The book of Philemon which contains only twenty-five verses in total was written by Paul probably around 59-61 AD during his Roman imprisonment. The letter is addressed to a certain Christian named Philemon (v. 1), the owner of a slave Onesimus (v. 10-12), and (if tradition serves us right) a member of the church at Colossae. Onesimus apparently ran away from his master (Philemon), a crime punishable by death during those days, and ended up encountering Paul in Rome whereby he was converted to the Christian faith. In Philemon 10 we see how deep Paul has cultivated his personal relationship with the run-away slave, but Paul seems to have considered it unethical to continue making use of Onesimus' services since the slave was still, technically, owned by Philemon. So he eventually decided to send the slave back to his master. In verses 12-14 we read thus:
"I am sending him back to you, sending my very heart. I would have been glad to keep him with me, in order that he might serve me on your behalf during my imprisonment for the gospel, but I preferred to do nothing without your consent in order that your goodness might not be by compulsion but of your own accord." (Phm. 1:12-14)
Paul knew death was the normal punishment for run-away slaves, so he entreated Philemon to receive Onesimus "no longer as a bondservant but more than a bondservant, as a beloved brother" (v. 16). But, humanly speaking, why would anyone repay a run-away slave with such favorable treatment? On what ground does Onesimus deserve this warm welcome from his master? Observe how Paul elicited Philemon's kindness towards Onesimus:
"So if you consider me your partner, receive him as you would receive me. If he has wronged you at all, or owes you anything, charge that to my account. I, Paul, write this with my own hand: I will repay it—to say nothing of your owing me even your own self." (Phm. 1:17-19)
Onesimus has merited death by fleeing from his master Philemon, but Paul stood in the way and asked Philemon to receive the slave as he would receive him, echoing the imputation of Christ's righteousness on our account.

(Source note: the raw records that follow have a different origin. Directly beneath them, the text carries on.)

-- ==== Sys2Proof/Machine/Ops.lean ====
section
/-! DEFINITION. The named operations over registers, the program counter, the stack, memory and the framebuffer: the
pseudocode primitives of spec/00_scope.md R10, and the raising of an error (spec/60_exceptions.md R254). -/

namespace Sys2Proof.Machine

/-! ## Memory (spec/20_memory.md) -/

/-- What an unlisted address reads as: the power-on contents of R37, the glyph table at 0x050 to 0x09F and 0 elsewhere. -/
def Memory.unlisted (glyphs : Glyphs) (a : Nat) : Byte :=
  if h : 0x050 ≤ a ∧ a < 0x0A0 then (glyphs[(a - 0x050) / 5]'(by omega))[(a - 0x050) % 5]'(by omega) else 0

/-- The byte at address `a` (R50). -/
def Memory.read (glyphs : Glyphs) (a : Nat) : Memory → Byte
  | [] => Memory.unlisted glyphs a
  | (b, v) :: rest => if b = a then v else Memory.read glyphs a rest

/-- Put `v` at address `a` at the head of cells that all lie above `a`, listing it only if it differs from what an unlisted
address reads as. -/
def Memory.put (glyphs : Glyphs) (a : Nat) (v : Byte) (rest : Memory) : Memory :=
  if v = Memory.unlisted glyphs a then rest else (a, v) :: rest

/-- Store `v` at address `a` (R51), keeping the canonical form. -/
def Memory.write (glyphs : Glyphs) (a : Nat) (v : Byte) : Memory → Memory
  | [] => Memory.put glyphs a v []
  | (b, w) :: rest =>
    if a < b then Memory.put glyphs a v ((b, w) :: rest)
    else if a = b then Memory.put glyphs a v rest
    else (b, w) :: Memory.write glyphs a v rest

/-- All listed addresses are at least `low` and below 4096, strictly rising, and no entry equals what an unlisted address
reads as. -/
def Memory.wfFrom (glyphs : Glyphs) : Nat → Memory → Bool
  | _, [] => true
  | low, (a, v) :: rest =>
    decide (low ≤ a) && decide (a < 4096) && decide (v ≠ Memory.unlisted glyphs a) && Memory.wfFrom glyphs (a + 1) rest

/-- The canonical form of a memory (log 12). -/
def Memory.wf (glyphs : Glyphs) (m : Memory) : Bool := Memory.wfFrom glyphs 0 m

/-- `MemRead(a, 1)` (R50): masked by the width of `Addr`, never fails, no side effect. -/
def State.readByte (s : State) (a : Addr) : Byte := Memory.read s.cfg.glyphs a.toNat s.mem

/-- `MemWrite(a, 1, v)` (R51): every address can be written, the glyph table too (R60). -/
def State.writeByte (s : State) (a : Addr) (v : Byte) : State := { s with mem := Memory.write s.cfg.glyphs a.toNat v s.mem }

/-- `MemRead(pc, 2)` (R52, R101): big-endian, the second address masked like any other. -/
def State.fetchWord (s : State) : Word := wordOfBytes (s.readByte s.pc) (s.readByte (s.pc + 1))

/-- The word `op` placed at the program counter, as memory holds it (R53). -/
def State.storeAtPc (s : State) (op : Word) : State :=
  (s.writeByte s.pc (op.extractLsb' 8 8)).writeByte (s.pc + 1) (op.extractLsb' 0 8)

/-- The bytes of `bytes` at `a`, `a + 1`, ... in order. -/
def State.writeBytes (s : State) (a : Addr) : List Byte → State
  | [] => s
  | b :: rest => (s.writeByte a b).writeBytes (a + 1) rest

/-! ## General registers (R20, R21) -/

/-- `V[x]` -/
def State.reg (s : State) (x : Nibble) : Byte := s.v[x.toNat]

/-- `V[x] <- b`; no register is hardwired (R21). -/
def State.setReg (s : State) (x : Nibble) (b : Byte) : State := { s with v := s.v.set x.toNat b }

/-! ## Index register, timers (R26, R30) -/

/-- `I <- w` -/
def State.setIndex (s : State) (w : Word) : State := { s with i := w }

/-- `DT <- b` -/
def State.setDelay (s : State) (b : Byte) : State := { s with dt := b }

/-- `ST <- b` -/
def State.setSound (s : State) (b : Byte) : State := { s with st := b }

/-! ## Program counter (R24, R25, R103) -/

/-- `pc <- t`, taken modulo 4096 by the width of `Addr` (R24; the spec's own decision D16, log 10). -/
def State.setPc (s : State) (t : Addr) : State := { s with pc := t }

/-- `pc <- pc0 + 2`: the end of every instruction outside the branch, skip, call and return family (R103). -/
def State.advance (s : State) : State := s.setPc (s.pc + 2)

/-- `pc <- pc0 + (c ? 4 : 2)`: the skips (R124 to R127, R210, R211). -/
def State.skipIf (s : State) (c : Bool) : State := s.setPc (s.pc + if c then 4 else 2)

/-! ## Errors (spec/60_exceptions.md) -/

/-- `raise E`: the operation ends with the error and changes nothing (R254); there is no trap entry, nothing is saved and
nothing is restored (R259, R260). The state before the operation is what the host goes on with (`operate`). -/
def raise (e : Fault) : Host.Outcome State Fault Refusal := .fault e

/-! ## Stack (R27 to R29) -/

/-- `Push(a)` (R28), and then `k` on the state it leaves. -/
def State.push (s : State) (a : Addr) (k : State → State) : Host.Outcome State Fault Refusal :=
  if h : s.sp.val < 16 then
    .next (k { s with stack := s.stack.set s.sp.val a, sp := ⟨s.sp.val + 1, by omega⟩ })
  else raise .callStackOverflow

/-- `Pop()` (R29), and then `k` on the value returned and the state it leaves; the popped cell keeps its value. -/
def State.pop (s : State) (k : Addr → State → State) : Host.Outcome State Fault Refusal :=
  if h : 0 < s.sp.val then
    .next (k (s.stack[s.sp.val - 1]'(by omega)) { s with sp := ⟨s.sp.val - 1, by omega⟩ })
  else raise .returnStackUnderflow

/-! ## Framebuffer (spec/44_display.md) -/

/-- The cell `fb[y][x]`. -/
def Framebuffer.cell (fb : Framebuffer) (x : Column) (y : RowNumber) : Bool := fb[y.toNat].getLsbD x.toNat

/-- `fb[y][x] <- fb[y][x] ^ 1` -/
def Framebuffer.flip (fb : Framebuffer) (x : Column) (y : RowNumber) : Framebuffer :=
  fb.set y.toNat (fb[y.toNat] ^^^ BitVec.twoPow 64 x.toNat)

/-- All cells 0 (R191). -/
def Framebuffer.clear : Framebuffer := Vector.replicate 32 0

/-- The cell `fb[y][x]` of a state. -/
def State.pixel (s : State) (x : Column) (y : RowNumber) : Bool := Framebuffer.cell s.fb x y

/-- A framebuffer being drawn on, and whether a cell has been turned from 1 to 0 so far (`hit` of R192). -/
structure Canvas where
  fb  : Framebuffer
  hit : Bool
  deriving DecidableEq, Repr

/-- One sprite bit at (x, y) (R192): a 0 bit changes nothing and cannot collide. -/
def Canvas.plot (c : Canvas) (bit : Bool) (x : Column) (y : RowNumber) : Canvas :=
  if bit then ⟨Framebuffer.flip c.fb x y, c.hit || Framebuffer.cell c.fb x y⟩ else c

/-- The first `n` pixels of the sprite row `b`, from column `x0` to the right, each column wrapped (R190, R192): bit `7 - c`
of `b` is the pixel `c` columns to the right. -/
def Canvas.drawRow (c : Canvas) (b : Byte) (x0 : Column) (y : RowNumber) : Nat → Canvas
  | 0 => c
  | n + 1 => (c.drawRow b x0 y n).plot (b.getLsbD (7 - n)) (x0 + BitVec.ofNat 6 n) y

/-- The first `n` rows of a sprite whose byte of row `r` is `rowByte r`, from row `y0` downward, each row wrapped (R190,
R192). -/
def Canvas.drawRows (c : Canvas) (rowByte : Nat → Byte) (x0 : Column) (y0 : RowNumber) : Nat → Canvas
  | 0 => c
  | n + 1 => (c.drawRows rowByte x0 y0 n).drawRow (rowByte n) x0 (y0 + BitVec.ofNat 5 n) 8

/-! ## The random byte (R154) -/

/-- The byte `rand` of this step and the state in which the next draw is a fresh one (log 5). -/
def State.drawByte (s : State) : Byte × State := (Config.freeByte s.cfg.randomSource s.draws, { s with draws := s.draws + 1 })

end Sys2Proof.Machine
end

The apostle also told Philemon that if ever Onesimus has wronged him or owe him anything, he himself will pay for it, echoing the imputation of our sins on Christ's account. Here we see how central the doctrine of justification was in Paul's life, even in his dealing with social cases like this. 

This clear allusion to the doctrine of double-imputation that we find in the book of Philemon, I believe, is why God providentially included this document in the canon of Scriptures. I don't know of any ancient fathers of the church who saw things the same way, but beyond this perspective it would be hard to look for any good reason why this book should be included in the canon (other than that it was penned by an apostle).